### TASK DIRECTIONS
Where the material below has a line containing "intro s t h hp hv hl _ hr a", start repeating exactly, and keep going through the line containing "the destination. -/", with no other lines.

[Start of Attachment]

/-! ### Stuck commands (20_memory.md R72) -/

theorem waitsFor_ne_idle {i : Nat} {s : State} (h : WaitsFor i s) : s.phase ≠ .idle := by
  intro hp
  unfold WaitsFor at h
  rw [hp] at h
  exact h

theorem stillToWrite_ne_idle {i : Nat} {s : State} (h : StillToWrite i s) : s.phase ≠ .idle := by
  intro hp
  unfold StillToWrite at h
  rw [hp] at h
  exact h

section Stuck

variable {s : State} (h : Inv s) (hp : s.phase = .front) (hl : 0 < s.cfg.convLanes)
  (hu : usesMemory s.cfg s.latched = true) {i : Nat} (hi : i < opN s.latched)

include h hp hl hu hi

/-- A source pixel that the platform does not admit is waited for at every point of the run. -/
theorem waitsFor_reaches (ha : admits s.cfg (srcAddrOf s.latched i) 4 = false) {t : State} (hr : Reaches s t) :
    WaitsFor i t := by
  induction hr with
  | refl =>
    unfold WaitsFor
    rw [hp]
    trivial
  | @tail t u hr ht ih =>
    have hk := runKeeps_of_reaches h hr
    obtain ⟨a, n, hturn⟩ := ht
    rw [← hk.cfg] at hl
    rw [← hk.latched] at hi
    rw [← hk.cfg, ← hk.latched] at hu ha
    exact waitsFor_step hl hu hi ha (agentTurn_cases hturn) ih

/-- A destination pixel that the platform does not admit is still to write at every point of the run. -/
theorem stillToWrite_reaches (ha : admits s.cfg (dstAddrOf s.latched i) 4 = false) {t : State}
    (hr : Reaches s t) : StillToWrite i t := by
  induction hr with
  | refl => exact stillToWrite_early (.inl hp)
  | @tail t u hr ht ih =>
    have hk := runKeeps_of_reaches h hr
    obtain ⟨a, n, hturn⟩ := ht
    rw [← hk.cfg] at hl
    rw [← hk.latched] at hi
    rw [← hk.cfg, ← hk.latched] at hu ha
    exact stillToWrite_step hk.inv hl hu hi ha (agentTurn_cases hturn) ih

end Stuck

theorem autoTurn_of_none {s : State} (h : ∀ a, agentTurn a 0 s = none) : autoTurn s = .fault .portStuck := by
  have hnone : firstTurn s (agentOrder s) = none := by
    cases hf : firstTurn s (agentOrder s) with
    | none => rfl
    | some o =>
      obtain ⟨a, -, ha⟩ := firstTurn_mem hf
      cases (h a).symm.trans ha
  rw [autoTurn, hnone]

/-! ### Termination (70_reset_and_hazards.md R300) -/

/-- With nothing on the agenda and its memory admitted a running command comes to its end: each step of the
machine is a step of an agent, which leaves less work. -/
theorem exists_coreRun {s : State} (h : Inv s) (hb : s.status.busy = true) (hq : s.agenda = [])
    (hadm : usesMemory s.cfg s.latched = true → regionsAdmitted s.cfg s.latched = true) :
    ∃ (k : Nat) (t : State), Host.Core.run core k s = .next t ∧ t.status.busy = false ∧ t.phase = .idle := by
  obtain ⟨a, -, u, hu⟩ := exists_turn h hb hadm 0
  obtain ⟨t, ht⟩ := autoTurn_isNext h hu
  have hstep : step s = .next t := (step_of_running (.inl hq) hb).trans ht
  have hcase := autoTurn_cases ht
  have hinv := inv_turnCase h hcase
  cases hbt : t.status.busy with
  | false => exact ⟨1, t, coreRun_next hstep 0, hbt, idle_of_not_busy hinv hbt⟩
  | true =>
    obtain ⟨hagenda, hcfg, hl, -⟩ := turnCase_keeps hcase
    have hless := turnCase_lessWork h hcase
    obtain ⟨k, v, hrun, hend⟩ := exists_coreRun hinv hbt (hagenda.trans hq) (by rw [hcfg, hl]; exact hadm)
    exact ⟨k + 1, v, (coreRun_next hstep k).trans hrun, hend⟩
termination_by (phaseRank s.phase, phaseWork s)
decreasing_by exact Prod.lex_def.2 hless

/-! ### Box lanes (44_dispatch.md R210, R214) -/

theorem boxTurn_of_step {c : Chan} {n : Nat} {s : State} {b : BoxLane} (hp : s.phase = .lanes3)
    (hr : passReady (opW s.latched) (opH s.latched) (planNow s) (boxLane c s).pass = true)
    (hs : boxLaneStep (opW s.latched) (opH s.latched) (planNow s) n (boxLane c s) = some b) :
    boxTurn c n s = some (.next (setBoxLane c b s)) := by
  simp [boxTurn, hp, hr, hs]

theorem planNow_setBoxLane (c : Chan) (b : BoxLane) (s : State) :
    planNow (setBoxLane c b s) = planNow s := by
  obtain ⟨hcfg, -, -, hl, -⟩ := setBoxLane_fields c b s
  rw [planNow, planNow, hcfg, hl]

theorem setBoxLane_comm {c d : Chan} (h : c ≠ d) (b b' : BoxLane) (s : State) :
    setBoxLane d b' (setBoxLane c b s) = setBoxLane c b (setBoxLane d b' s) := by
  cases c <;> cases d <;> simp_all [setBoxLane]

/-- A step of another lane neither helps nor hinders a lane's own. -/
theorem boxTurn_setBoxLane_other {c d : Chan} (h : d ≠ c) (b b' : BoxLane) {n : Nat} {s : State}
    (hp : s.phase = .lanes3)
    (hr : passReady (opW s.latched) (opH s.latched) (planNow s) (boxLane d s).pass = true)
    (hs : boxLaneStep (opW s.latched) (opH s.latched) (planNow s) n (boxLane d s) = some b') :
    boxTurn d n (setBoxLane c b s) = some (.next (setBoxLane d b' (setBoxLane c b s))) := by
  obtain ⟨-, -, -, hl, hphase, -⟩ := setBoxLane_fields c b s
  have hlane := boxLane_setBoxLane_other h b s
  have hplan := planNow_setBoxLane c b s
  exact boxTurn_of_step (hphase.trans hp) (by rw [hl, hplan, hlane]; exact hr)
    (by rw [hl, hplan, hlane]; exact hs)

theorem boxWork_forkLane (l : Latched) (b : BoxLane) : boxWork l (forkLane l b) = 6 * opN l :=
  boxWork_enterPass l _ (Nat.zero_le 6)

/-! ### Host reads of memory (70_reset_and_hazards.md R285) -/

theorem hostLoad_keeps (a : Word) (s : State) : (hostLoad a s).mem = s.mem ∧
    (∀ idx, regRead idx (hostLoad a s) = regRead idx s) ∧ (hostLoad a s).phase = s.phase ∧
    (hostLoad a s).memStart = s.memStart ∧ (hostLoad a s).agenda = s.agenda := by
  unfold hostLoad
  split <;> exact ⟨rfl, fun _ => rfl, rfl, rfl, rfl⟩

theorem hostLoad_inDst {a : Word} {s : State} (hb : s.status.busy = true)
    (hu : usesMemory s.cfg s.latched = true) (hin : inDst s.latched a.toNat = true) :
    hostLoad a s = { s with rbyte := Config.freeByte s.draws, draws := s.draws + 1 } := by
  simp [hostLoad, hb, hu, hin]

theorem rbyte_hostLoad {a : Word} {s : State} (h : s.status.busy = false ∨
    usesMemory s.cfg s.latched = false ∨ inDst s.latched a.toNat = false) :
    (hostLoad a s).rbyte = readByte s.mem a.toNat := by
  rw [hostLoad, if_neg (by rcases h with h | h | h <;> simp [h])]

/-! ### The result registers in a run (70_reset_and_hazards.md R290) -/

/-- After FRONT the result registers are those that the planner left. -/
theorem RunTracks.results {s t : State} (h : RunTracks s t) (hp : t.phase ≠ .front) :
    SameResults (frontPlan s) t := by
  have hph := h.phase
  cases hq : t.phase <;> rw [hq] at hph
  case idle =>
    obtain ⟨-, -, -, hres, -⟩ := hph
    exact hres
  case front => exact absurd hq hp
  case split | lanes3 =>
    obtain ⟨-, -, hres, -⟩ := hph
    exact hres
  case merge | conv | finish =>
    obtain ⟨-, hres, -⟩ := hph
    exact hres

end Sys2Proof.Machine

namespace Sys2Proof.Proofs

open Sys2Proof.Machine Sys2Proof.Safety

/-- Settles O17: reset draws a byte for each destination address of a running command; the note of memory at
START and the bytes outside are those of the accepted command, whatever its agents have done. -/
theorem resetAtAnyTime : Obligations.ResetAtAnyTime := by
  refine ⟨fun s rest hm h => ?_, fun i s u t rest hinv hb hg hexec hu hr hbt h => ?_⟩
  · exact ⟨applyReset (popped rest s), step_of_move h, rfl, rfl, rfl, rfl, irq_of_flags_clear rfl rfl,
      fun idx => regRead_applyReset idx (popped rest s), fun hq => resetMem_of_quiet (s := popped rest s) hq,
      fun a ha => readByte_resetMem_outside (s := popped rest s) hm ha,
      fun hb hu hv a ha => readByte_resetMem_inside (s := popped rest s) hm hb hu hv ha⟩
  · rcases exec_cases hexec with ⟨hb', -⟩ | ⟨-, -, rfl⟩ | ⟨-, -, -, rfl⟩ | ⟨-, -, hg', -⟩
    · cases hb.symm.trans hb'
    · have hidle := idle_of_not_busy hinv hb
      rw [reaches_of_idle (s := writeCtrl (irqField (encode i)) (cmdField (encode i)) s) hidle hr] at hbt
      cases hb.symm.trans hbt
    · have hk := runKeeps_of_reaches (inv_acceptStart hinv _ _) hr
      have hm := hk.inv.1
      refine ⟨applyReset (popped rest t), step_of_move h, fun a => ⟨fun ha => ?_, fun ha => ?_⟩⟩
      · rw [← hk.latched] at ha
        exact (readByte_resetMem_outside (s := popped rest t) hm ha).trans (hk.outside a (hk.latched ▸ ha))
      · rw [← hk.cfg, ← hk.latched] at hu
        rw [← hk.latched] at ha
        have hbyte := readByte_resetMem_inside (s := popped rest t) hm hbt hu hk.violated ha
        rw [popped_memStart, popped_cfg, popped_latched, hk.memStart, hk.cfg, hk.latched] at hbyte
        exact hbyte
    · cases hg.symm.trans hg'

/-- Settles O36: `6 * N` outputs are all the work a lane has at the fork, and a lane without work has
finished pass 5 on the closed form. -/
theorem laneRunsSixPasses : Obligations.LaneRunsSixPasses := by
  intro l pl b ns hN hlen hr
  have htracks := forkLane_tracks (p := pl) hN hlen
  obtain ⟨hsome, hnone⟩ := boxLane_foldlM hr ns htracks.ok
  rw [boxWork_forkLane] at hsome hnone
  refine ⟨fun hns => ?_, hnone⟩
  obtain ⟨b', hrun, hok, hwork⟩ := hsome hns.le
  have hpass := pass_of_no_work hok hr (by omega)
  exact ⟨b', hrun, hpass, (boxLane_foldlM_tracks hlen hr ns htracks hrun).done hpass.ge⟩

/-- Settles O49, by the cases of an agent's step. -/
theorem everyTurnLeavesLessWork : Obligations.EveryTurnLeavesLessWork := fun _ _ h ⟨_, _, hturn⟩ =>
  turnCase_lessWork h (agentTurn_cases hturn)

/-- Settles O50, by the work left. -/
theorem commandsComplete : Obligations.CommandsComplete := fun _ => exists_coreRun

/-- Settles O52: what a run keeps outside the destination, and its pixels inside. -/
theorem destinationOldOrNew : Obligations.DestinationOldOrNew := by
  intro s t h hp hv hl _ hr a
  have hstart := runTracks_start h hp hv
  exact ⟨(runTracks_reaches hstart hl hr).outside a, (pixelsOldOrNew_reaches hstart hl hr).byte⟩

/-- Settles O54: the fields every step keeps, and the store of the agent's own step. -/
theorem turnFrame : Obligations.TurnFrame := by
  intro s t a n h hturn
  have hcase := agentTurn_cases hturn
  have hstore := agentTurn_store h hturn
  obtain ⟨hagenda, hcfg, hl, hctrl, hconfig, hrd, hrb, hg, hwign, hms, hv, hdraw⟩ := turnCase_keeps hcase
  refine ⟨hcfg, hctrl, hwign, hconfig, hl, hagenda, hrd, hrb, hg, hdraw, hms, hv, turnCase_draws hcase,
    hstore.outside h.1, turnCase_results hcase, fun hp => ?early, fun hp => ?written⟩
  case early =>
    have hnone := writtenPixel_early hp a n
    cases hstore with
    | nothing _ hm => exact hm
    | pixel i p hw => cases hnone.symm.trans hw
    | settled hf => simp [hf] at hp
  case written =>
    cases hstore with
    | nothing hw hm =>
      rw [hw]
      exact hm
    | pixel i p hw hi hm =>
      rw [hw]
      refine ⟨hi, fun x hx => ?_⟩
      rw [hm, readByte_writePixel h.1, if_neg (by omega)]
    | settled hf hvio => simp [hf, hvio] at hp

/-- Settles O56: the store is noted, and FINISH scrambles the destination. -/
theorem brokenDuty : Obligations.BrokenDuty := by
  refine ⟨fun s a b rest h hb hu hin => ?_, fun s n hm hp hv => ?_⟩
  · refine ⟨hostStore a b (popped rest s), step_of_move h, ?_, rfl, rfl, rfl⟩
    rcases hin with hin | hin <;> simp [breaksDuty, hb, hu, hin]
  · refine ⟨complete (settleDst s), by simp [agentTurn, seqTurn, hp], rfl, rfl, ?_⟩
    have hset : (complete (settleDst s)).mem =
        scramble s.mem (opDst s.latched) s.draws (4 * opN s.latched) := by simp [settleDst, hv]
    rw [hset]
    exact ⟨fun j hj => readByte_scramble_inside hm _ _ _ hj, sameOutsideDst_scramble hm s.draws⟩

[End of Attachment]

### EXPECTED ANSWER
  intro s t h hp hv hl _ hr a
  have hstart := runTracks_start h hp hv
  exact ⟨(runTracks_reaches hstart hl hr).outside a, (pixelsOldOrNew_reaches hstart hl hr).byte⟩

/-- Settles O54: the fields every step keeps, and the store of the agent's own step. -/
theorem turnFrame : Obligations.TurnFrame := by
  intro s t a n h hturn
  have hcase := agentTurn_cases hturn
  have hstore := agentTurn_store h hturn
  obtain ⟨hagenda, hcfg, hl, hctrl, hconfig, hrd, hrb, hg, hwign, hms, hv, hdraw⟩ := turnCase_keeps hcase
  refine ⟨hcfg, hctrl, hwign, hconfig, hl, hagenda, hrd, hrb, hg, hdraw, hms, hv, turnCase_draws hcase,
    hstore.outside h.1, turnCase_results hcase, fun hp => ?early, fun hp => ?written⟩
  case early =>
    have hnone := writtenPixel_early hp a n
    cases hstore with
    | nothing _ hm => exact hm
    | pixel i p hw => cases hnone.symm.trans hw
    | settled hf => simp [hf] at hp
  case written =>
    cases hstore with
    | nothing hw hm =>
      rw [hw]
      exact hm
    | pixel i p hw hi hm =>
      rw [hw]
      refine ⟨hi, fun x hx => ?_⟩
      rw [hm, readByte_writePixel h.1, if_neg (by omega)]
    | settled hf hvio => simp [hf, hvio] at hp

/-- Settles O56: the store is noted, and FINISH scrambles the destination. -/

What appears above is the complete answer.